Let’s look at the structure of the HashMap:

1. Take a look at some of the member variables defined in HashMap that you need to know

// hash16 Static final int DEFAULT_INITIAL_CAPACITY = 1 << 4; // Load factor 0.75f; static finalfloatDEFAULT_LOAD_FACTOR = 0.75 f; Static final int TREEIFY_THRESHOLD = 8; Static final int UNTREEIFY_THRESHOLD = 6; Static final int MIN_TREEIFY_CAPACITY = 64 static final int MIN_TREEIFY_CAPACITY = 64hashA Map is an internal array, while a Node is a linked list Node object. transient Node<K,V>[] table; // Array expansion threshold. int threshold;Copy the code

InitialCapacity the initialCapacity of the array is 16. This can be specified in the constructor. It has to be a power of two. (16 → 32 → 64…)

LoadFactor loadFactor 0.75f. Resize () will be attempted when the HashMap capacity reaches 0.75. (For example, if a HashMap has an initial capacity of 16, then the threshold for expansion is 0.75 * 16 = 12. In other words, HashMap does the expansion before you want to store the 13th value. The load factor can also be specified in the constructor. If the load factor is greater than 1, the array will not expand, sacrificing performance but improving memory.

TREEIFY_THRESHOLD Indicates the treification threshold.

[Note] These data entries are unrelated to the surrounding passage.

-- ==== Sys2Proof/Tests/Slice0.lean ====
section
/-! SUPPORT. Tests: encodings written out from spec/30_encoding.md, ill-formed terms, and single steps whose expected
results are the vectors of spec/95_test_vectors.md (each test names its vector). -/
namespace Sys2Proof.Tests
open Sys2Proof Sys2Proof.Machine

/-! ### Well-formedness: the one check, and a term it refuses -/

theorem test_wf_refuses_recognized_word : (Instr.unrecognized 0x00E0#16).wf = false := by decide
theorem test_wf_accepts_unrecognized_word : (Instr.unrecognized 0x5121#16).wf = true := by decide

/-! ### Decoding: a word of every constructor, written out bit by bit from R92 and R95 -/

theorem test_decode_nop : decodeWord 0b0000_0000_0000_0000#16 = .nop := by decide
theorem test_decode_cls : decodeWord 0b0000_0000_1110_0000#16 = .cls := by decide
theorem test_decode_ret : decodeWord 0b0000_0000_1110_1110#16 = .ret := by decide
theorem test_decode_jp : decodeWord 0b0001_0010_0011_0100#16 = .jp 0x234 := by decide
theorem test_decode_call : decodeWord 0b0010_1010_1011_1100#16 = .call 0xABC := by decide
theorem test_decode_seImm : decodeWord 0b0011_0011_0100_0010#16 = .seImm 3 0x42 := by decide
theorem test_decode_sneImm : decodeWord 0b0100_1110_1000_0001#16 = .sneImm 14 0x81 := by decide
theorem test_decode_seReg : decodeWord 0b0101_0001_0010_0000#16 = .seReg 1 2 := by decide
theorem test_decode_ldImm : decodeWord 0b0110_1010_0000_0101#16 = .ldImm 10 0x05 := by decide
theorem test_decode_addImm : decodeWord 0b0111_0000_0000_0011#16 = .addImm 0 0x03 := by decide
theorem test_decode_ldReg : decodeWord 0b1000_1010_1111_0000#16 = .ldReg 10 15 := by decide
theorem test_decode_orReg : decodeWord 0b1000_0001_0010_0001#16 = .orReg 1 2 := by decide
theorem test_decode_andReg : decodeWord 0b1000_0001_0010_0010#16 = .andReg 1 2 := by decide
theorem test_decode_xorReg : decodeWord 0b1000_0001_0010_0011#16 = .xorReg 1 2 := by decide
theorem test_decode_addReg : decodeWord 0b1000_0001_0010_0100#16 = .addReg 1 2 := by decide
theorem test_decode_subReg : decodeWord 0b1000_0001_0010_0101#16 = .subReg 1 2 := by decide
theorem test_decode_shr : decodeWord 0b1000_0001_0010_0110#16 = .shr 1 2 := by decide
theorem test_decode_subn : decodeWord 0b1000_0001_0010_0111#16 = .subn 1 2 := by decide
theorem test_decode_shl : decodeWord 0b1000_0001_0010_1110#16 = .shl 1 2 := by decide
theorem test_decode_sneReg : decodeWord 0b1001_0001_0010_0000#16 = .sneReg 1 2 := by decide
theorem test_decode_ldI : decodeWord 0b1010_0011_0000_0001#16 = .ldI 0x301 := by decide
theorem test_decode_jpV0 : decodeWord 0b1011_0011_0000_0001#16 = .jpV0 0x301 := by decide
theorem test_decode_rnd : decodeWord 0b1100_0011_0000_1111#16 = .rnd 3 0x0F := by decide
theorem test_decode_drw : decodeWord 0b1101_0001_0010_0101#16 = .drw 1 2 5 := by decide
theorem test_decode_skp : decodeWord 0b1110_0111_1001_1110#16 = .skp 7 := by decide
theorem test_decode_sknp : decodeWord 0b1110_0111_1010_0001#16 = .sknp 7 := by decide
theorem test_decode_ldVxDt : decodeWord 0b1111_0101_0000_0111#16 = .ldVxDt 5 := by decide
theorem test_decode_ldVxK : decodeWord 0b1111_0011_0000_1010#16 = .ldVxK 3 := by decide
theorem test_decode_ldDtVx : decodeWord 0b1111_0101_0001_0101#16 = .ldDtVx 5 := by decide
theorem test_decode_ldStVx : decodeWord 0b1111_0001_0001_1000#16 = .ldStVx 1 := by decide
theorem test_decode_addI : decodeWord 0b1111_0010_0001_1110#16 = .addI 2 := by decide
theorem test_decode_ldF : decodeWord 0b1111_0010_0010_1001#16 = .ldF 2 := by decide
theorem test_decode_ldB : decodeWord 0b1111_0011_0011_0011#16 = .ldB 3 := by decide
theorem test_decode_storeRegs : decodeWord 0b1111_0001_0101_0101#16 = .storeRegs 1 := by decide
theorem test_decode_loadRegs : decodeWord 0b1111_0010_0110_0101#16 = .loadRegs 2 := by decide
theorem test_decode_unrecognized : decodeWord 0b1000_0000_0000_1000#16 = .unrecognized 0x8008 := by decide

theorem test_decode_bytes_big_endian : decode [0x12, 0x34, 0x56] = .ok (.jp 0x234, [0x56]) := by decide
theorem test_decode_rejects_one_byte : decode [0x12] = .error .truncated := by decide
theorem test_encode_drw : encode (.drw 1 2 5) = 0xD125#16 := by decide
theorem test_table_word : decodeTableWord 16 0x6A05 = some (.ldImm 10 0x05) := by decide

/-! ### The widths of R8 are those of the types State is built from -/

theorem test_widths :
    Byte = BitVec Config.vWidth ∧ Byte = BitVec Config.timerWidth ∧ Word = BitVec Config.iWidth ∧
      Word = BitVec Config.pcWidth ∧ Word = BitVec Config.stackEntryWidth := ⟨rfl, rfl, rfl, rfl, rfl⟩

/-! ### One step on a small state -/

/-- What holds of the state an outcome goes on to; false of a fault or a refusal. -/
def holds (r : Result) (p : State → Bool) : Bool :=
  match r with
  | .next t => p t
  | .fault _ => false
  | .refused _ => false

When the number of nodes in the list is greater than or equal to this value, the list is converted to a red-black tree.

UNTREEIFY_THRESHOLD Indicates the threshold for deleting the tree. When the number of nodes in the list is less than or equal to this value, the red-black tree is converted to a regular list.

MIN_TREEIFY_CAPACITY Specifies the second condition of the treification threshold. When the length of the array is smaller than this value, even if the tree threshold is reached, the linked list will not be converted to a red-black tree, but the array resize() will be preferentially expanded.

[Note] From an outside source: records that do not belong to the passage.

-- ==== Sys2Proof/Decode.lean ====
section
/-! DEFINITION. The decoder, total on any four bytes (spec/40_dispatch.md R131-R141, spec/30_encoding.md R118-R122), its form on byte lists, which rejects by name, and after it the encoder from the opcode table (R101-R110, R123). -/

namespace Sys2Proof

/-! ## Fields -/

/-- A 2-bit code: the field `x` of an opcode byte (R101). -/
inductive Quad where
  | q0 | q1 | q2 | q3
  deriving DecidableEq, Repr

/-- A 3-bit code from its bits, the highest first. -/
def Oct.ofBits (b2 b1 b0 : Bool) : Oct :=
  match b2, b1, b0 with
  | false, false, false => .o0
  | false, false, true => .o1
  | false, true, false => .o2
  | false, true, true => .o3
  | true, false, false => .o4
  | true, false, true => .o5
  | true, true, false => .o6
  | true, true, true => .o7

/-- `x = b[7:6]` (R101). -/
def fieldX (b : Byte) : Quad :=
  match b.getLsbD 7, b.getLsbD 6 with
  | false, false => .q0
  | false, true => .q1
  | true, false => .q2
  | true, true => .q3

/-- `y = b[5:3]` (R101). -/
def fieldY (b : Byte) : Oct := Oct.ofBits (b.getLsbD 5) (b.getLsbD 4) (b.getLsbD 3)

/-- `z = b[2:0]` (R101). -/
def fieldZ (b : Byte) : Oct := Oct.ofBits (b.getLsbD 2) (b.getLsbD 1) (b.getLsbD 0)

/-- The register of a code r (R102); code 6 names none. -/
def Reg8.ofCode (k : Oct) : Option Reg8 :=
  match k with
  | .o0 => some .b
  | .o1 => some .c
  | .o2 => some .d
  | .o3 => some .e
  | .o4 => some .h
  | .o5 => some .l
  | .o6 => none
  | .o7 => some .a

/-- The condition of a code cc (R105). -/
def Cond.ofCode (k : Oct) : Cond :=
  match k with
  | .o0 => .nz
  | .o1 => .z
  | .o2 => .nc
  | .o3 => .c
  | .o4 => .po
  | .o5 => .pe
  | .o6 => .p
  | .o7 => .m

/-- An immediate nn from its two bytes, the low byte first (R112). -/
def nnOf (lo hi : Byte) : Word := hi ++ lo

/-! ## The tables -/

/-- The main table (R118) but for the bytes CB, DD, ED and FD, which R131 routes elsewhere: on them it answers `none`. -/
def decodeMain (b0 b1 b2 : Byte) : Option Instr :=
  let y := fieldY b0
  let z := fieldZ b0
  let nn := nnOf b1 b2
  match fieldX b0 with
  | .q0 =>
    match z with
    | .o0 =>
      match y with
      | .o0 => some .nop
      | .o1 => some .exAFAF
      | .o2 => some (.djnz b1)
      | .o3 => some (.jr b1)
      | .o4 => some (.jrCc .nz b1)
      | .o5 => some (.jrCc .z b1)
      | .o6 => some (.jrCc .nc b1)
      | .o7 => some (.jrCc .c b1)
    | .o1 =>
      match y with
      | .o0 => some (.ldRpNn .bc nn)
      | .o1 => some (.addHLRp .bc)
      | .o2 => some (.ldRpNn .de nn)
      | .o3 => some (.addHLRp .de)
      | .o4 => some (.ldRpNn .hl nn)
      | .o5 => some (.addHLRp .hl)
      | .o6 => some (.ldRpNn .sp nn)
      | .o7 => some (.addHLRp .sp)
    | .o2 =>
      match y with
      | .o0 => some .ldIndBCA
      | .o1 => some .ldAIndBC
      | .o2 => some .ldIndDEA
      | .o3 => some .ldAIndDE
      | .o4 => some (.ldIndNnHL nn)
      | .o5 => some (.ldHLIndNn nn)
      | .o6 => some (.ldIndNnA nn)
      | .o7 => some (.ldAIndNn nn)
    | .o3 =>
      match y with
      | .o0 => some (.incRp .bc)
      | .o1 => some (.decRp .bc)
      | .o2 => some (.incRp .de)
      | .o3 => some (.decRp .de)
      | .o4 => some (.incRp .hl)
      | .o5 => some (.decRp .hl)
      | .o6 => some (.incRp .sp)
      | .o7 => some (.decRp .sp)
    | .o4 =>
      match Reg8.ofCode y with
      | some r => some (.incR r)
      | none => some .incIndHL
    | .o5 =>
      match Reg8.ofCode y with
      | some r => some (.decR r)
      | none => some .decIndHL
    | .o6 =>
      match Reg8.ofCode y with
      | some r => some (.ldRN r b1)
      | none => some (.ldIndHLN b1)
    | .o7 =>
      match y with
      | .o0 => some .rlca
      | .o1 => some .rrca
      | .o2 => some .rla
      | .o3 => some .rra
      | .o4 => some .daa
      | .o5 => some .cpl
      | .o6 => some .scf
      | .o7 => some .ccf
  | .q1 =>
    match Reg8.ofCode y, Reg8.ofCode z with
    | some r, some r' => some (.ldRR r r')
    | some r, none => some (.ldRIndHL r)
    | none, some r => some (.ldIndHLR r)
    | none, none => some .halt
  | .q2 =>
    match y, Reg8.ofCode z with
    | .o0, some r => some (.addAR r)
    | .o0, none => some .addAIndHL
    | .o1, some r => some (.adcAR r)
    | .o1, none => some .adcAIndHL
    | .o2, some r => some (.subR r)
    | .o2, none => some .subIndHL
    | .o3, some r => some (.sbcAR r)
    | .o3, none => some .sbcAIndHL
    | .o4, some r => some (.andR r)
    | .o4, none => some .andIndHL
    | .o5, some r => some (.xorR r)
    | .o5, none => some .xorIndHL
    | .o6, some r => some (.orR r)
    | .o6, none => some .orIndHL
    | .o7, some r => some (.cpR r)
    | .o7, none => some .cpIndHL
  | .q3 =>
    match z with
    | .o0 => some (.retCc (Cond.ofCode y))
    | .o1 =>
      match y with
      | .o0 => some (.popQq .bc)
      | .o1 => some .ret
      | .o2 => some (.popQq .de)
      | .o3 => some .exx
      | .o4 => some (.popQq .hl)
      | .o5 => some .jpHL
      | .o6 => some (.popQq .af)
      | .o7 => some .ldSPHL
    | .o2 => some (.jpCcNn (Cond.ofCode y) nn)
    | .o3 =>
      match y with
      | .o0 => some (.jpNn nn)
      | .o1 => none
      | .o2 => some (.outPortNA b1)
      | .o3 => some (.inAPortN b1)
      | .o4 => some .exIndSPHL
      | .o5 => some .exDEHL
      | .o6 => some .di
      | .o7 => some .ei
    | .o4 => some (.callCcNn (Cond.ofCode y) nn)
    | .o5 =>
      match y with
      | .o0 => some (.pushQq .bc)
      | .o1 => some (.callNn nn)
      | .o2 => some (.pushQq .de)
      | .o3 => none
      | .o4 => some (.pushQq .hl)
      | .o5 => none
      | .o6 => some (.pushQq .af)
      | .o7 => none
    | .o6 =>
      match y with
      | .o0 => some (.addAN b1)
      | .o1 => some (.adcAN b1)
      | .o2 => some (.subN b1)
      | .o3 => some (.sbcAN b1)
      | .o4 => some (.andN b1)
      | .o5 => some (.xorN b1)
      | .o6 => some (.orN b1)
      | .o7 => some (.cpN b1)
    | .o7 => some (.rst y)

/-- The CB table (R119): every one of the 256 entries is defined. -/
def decodeCB (op : Byte) : Instr :=
  let y := fieldY op
  match fieldX op, Reg8.ofCode (fieldZ op) with
  | .q0, some r =>
    match y with
    | .o0 => .rlcR r
    | .o1 => .rrcR r
    | .o2 => .rlR r
    | .o3 => .rrR r
    | .o4 => .slaR r
    | .o5 => .sraR r
    | .o6 => .sllR r
    | .o7 => .srlR r
  | .q0, none =>
    match y with
    | .o0 => .rlcIndHL
    | .o1 => .rrcIndHL
    | .o2 => .rlIndHL
    | .o3 => .rrIndHL
    | .o4 => .slaIndHL
    | .o5 => .sraIndHL
    | .o6 => .sllIndHL
    | .o7 => .srlIndHL
  | .q1, some r => .bitBR y r
  | .q1, none => .bitBIndHL y
  | .q2, some r => .resBR y r
  | .q2, none => .resBIndHL y
  | .q3, some r => .setBR y r
  | .q3, none => .setBIndHL y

Threshold Array expansion threshold. Total capacity of the HashMap array * load factor. Capacity expansion is performed when the current capacity is greater than or equal to this value **resize()**. The capacity expanded is twice the total capacity of the current HashMap. For example, if the current total capacity of the HashMap is 16, it will be 32 after expansion.

2. Inheritance

Static class Node<K,V> implements map. Entry<K,V> {final inthash; final K key; V value; Node<K,V> next; // Next node // omit... }Copy the code

A zipper hash resolves collisions through linked lists, so the internal array of a HashMap is a node type. The hash value is the hashCode processed by the hash() method, which is the index bucket of the array, to make the hashCode distribution more random.

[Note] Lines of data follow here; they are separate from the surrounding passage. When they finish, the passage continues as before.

-- ==== Sys2Proof/Machine/Dispatch.lean ====
section
/-! DEFINITION. The dispatch (spec/40_dispatch.md R131-R139): one arm for each constructor of Instr, in the order of spec/opcode_table.json, each a direct call of its meaning. -/

namespace Sys2Proof.Machine
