/-! ## A step -/

@[simp] theorem fetched_main (j : Instr) : (fetched j s).main = s.main := rfl
@[simp] theorem fetched_alt (j : Instr) : (fetched j s).alt = s.alt := rfl
@[simp] theorem fetched_ix (j : Instr) : (fetched j s).ix = s.ix := rfl
@[simp] theorem fetched_iy (j : Instr) : (fetched j s).iy = s.iy := rfl
@[simp] theorem fetched_sp (j : Instr) : (fetched j s).sp = s.sp := rfl
@[simp] theorem fetched_pc (j : Instr) : (fetched j s).pc = s.pc + BitVec.ofNat 16 j.fetchCount := rfl
@[simp] theorem fetched_i (j : Instr) : (fetched j s).i = s.i := rfl
@[simp] theorem fetched_r (j : Instr) : (fetched j s).r = refreshAdd s.r j.refreshCount := rfl
@[simp] theorem fetched_iff1 (j : Instr) : (fetched j s).iff1 = s.iff1 := rfl
@[simp] theorem fetched_iff2 (j : Instr) : (fetched j s).iff2 = s.iff2 := rfl
@[simp] theorem fetched_im (j : Instr) : (fetched j s).im = s.im := rfl
@[simp] theorem fetched_halted (j : Instr) : (fetched j s).halted = s.halted := rfl
@[simp] theorem fetched_intInhibit (j : Instr) : (fetched j s).intInhibit = s.intInhibit := rfl
@[simp] theorem fetched_mem (j : Instr) : (fetched j s).mem = s.mem := rfl
@[simp] theorem fetched_nmiReq (j : Instr) : (fetched j s).nmiReq = s.nmiReq := rfl
@[simp] theorem fetched_intReq (j : Instr) : (fetched j s).intReq = s.intReq := rfl
@[simp] theorem fetched_busByte (j : Instr) : (fetched j s).busByte = s.busByte := rfl
@[simp] theorem fetched_inputs (j : Instr) : (fetched j s).inputs = s.inputs := rfl
@[simp] theorem fetched_cycles (j : Instr) : (fetched j s).cycles = s.cycles := rfl
@[simp] theorem fetched_events (j : Instr) : (fetched j s).events = s.events := rfl
@[simp] theorem fetched_draw (j : Instr) : (fetched j s).draw = s.draw := rfl
@[simp] theorem fetched_params (j : Instr) : (fetched j s).params = s.params := rfl

end Sys2Proof.Machine
end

java.util.HashMap<K, V>.Node<K, V>
    java.util.LinkedMap<K, V>.Entry<K, V>
        java.util.HashMap<K, V>.TreeNOde<K, V>
Copy the code

TreeNode is a Node subclass, and the inheritance relationship is as follows: Node is a one-way linked list Node, Entry is a two-way linked list Node, and TreeNode is a red-black TreeNode. TreeNode has over 400 lines of red-black tree code. This is a little difficult.. You can find out for yourself.

3. A brief summary of HashMap

A HashMap is a hash table based on the zipper method, internally implemented by arrays and linked lists and red-black trees.

The initial size of the array was 16, and the capacity was raised to the power of two to improve performance by using an array that was large enough, and to enable bitwise operations instead of the modulus budget (reportedly increased by 5-8 times).
Whether the array needs to be expanded is determined by the load factor. If the current number of elements is 0.75 of the array’s size, the array is expanded. This 0.75 is the default load factor that can be passed in by the construct. We can also set a load factor greater than 1 so that the array does not scale, sacrificing performance and saving memory.
To resolve collisions, the elements in the array are of one-way linked list type. When the list length reaches a threshold (7 or 8), the list is converted into a red-black tree to improve performance. When the length of the list is reduced to another threshold (6), the red-black tree will be converted back to the single-way list to improve performance, which is a balance point.
In addition to the third point, it will check whether the current array reaches a threshold (64) before the list length is converted to a red-black tree. If not, the conversion will be abandoned and the array will be expanded first. So it also says that the list length threshold is 7 or 8, because there will be an aborted conversion.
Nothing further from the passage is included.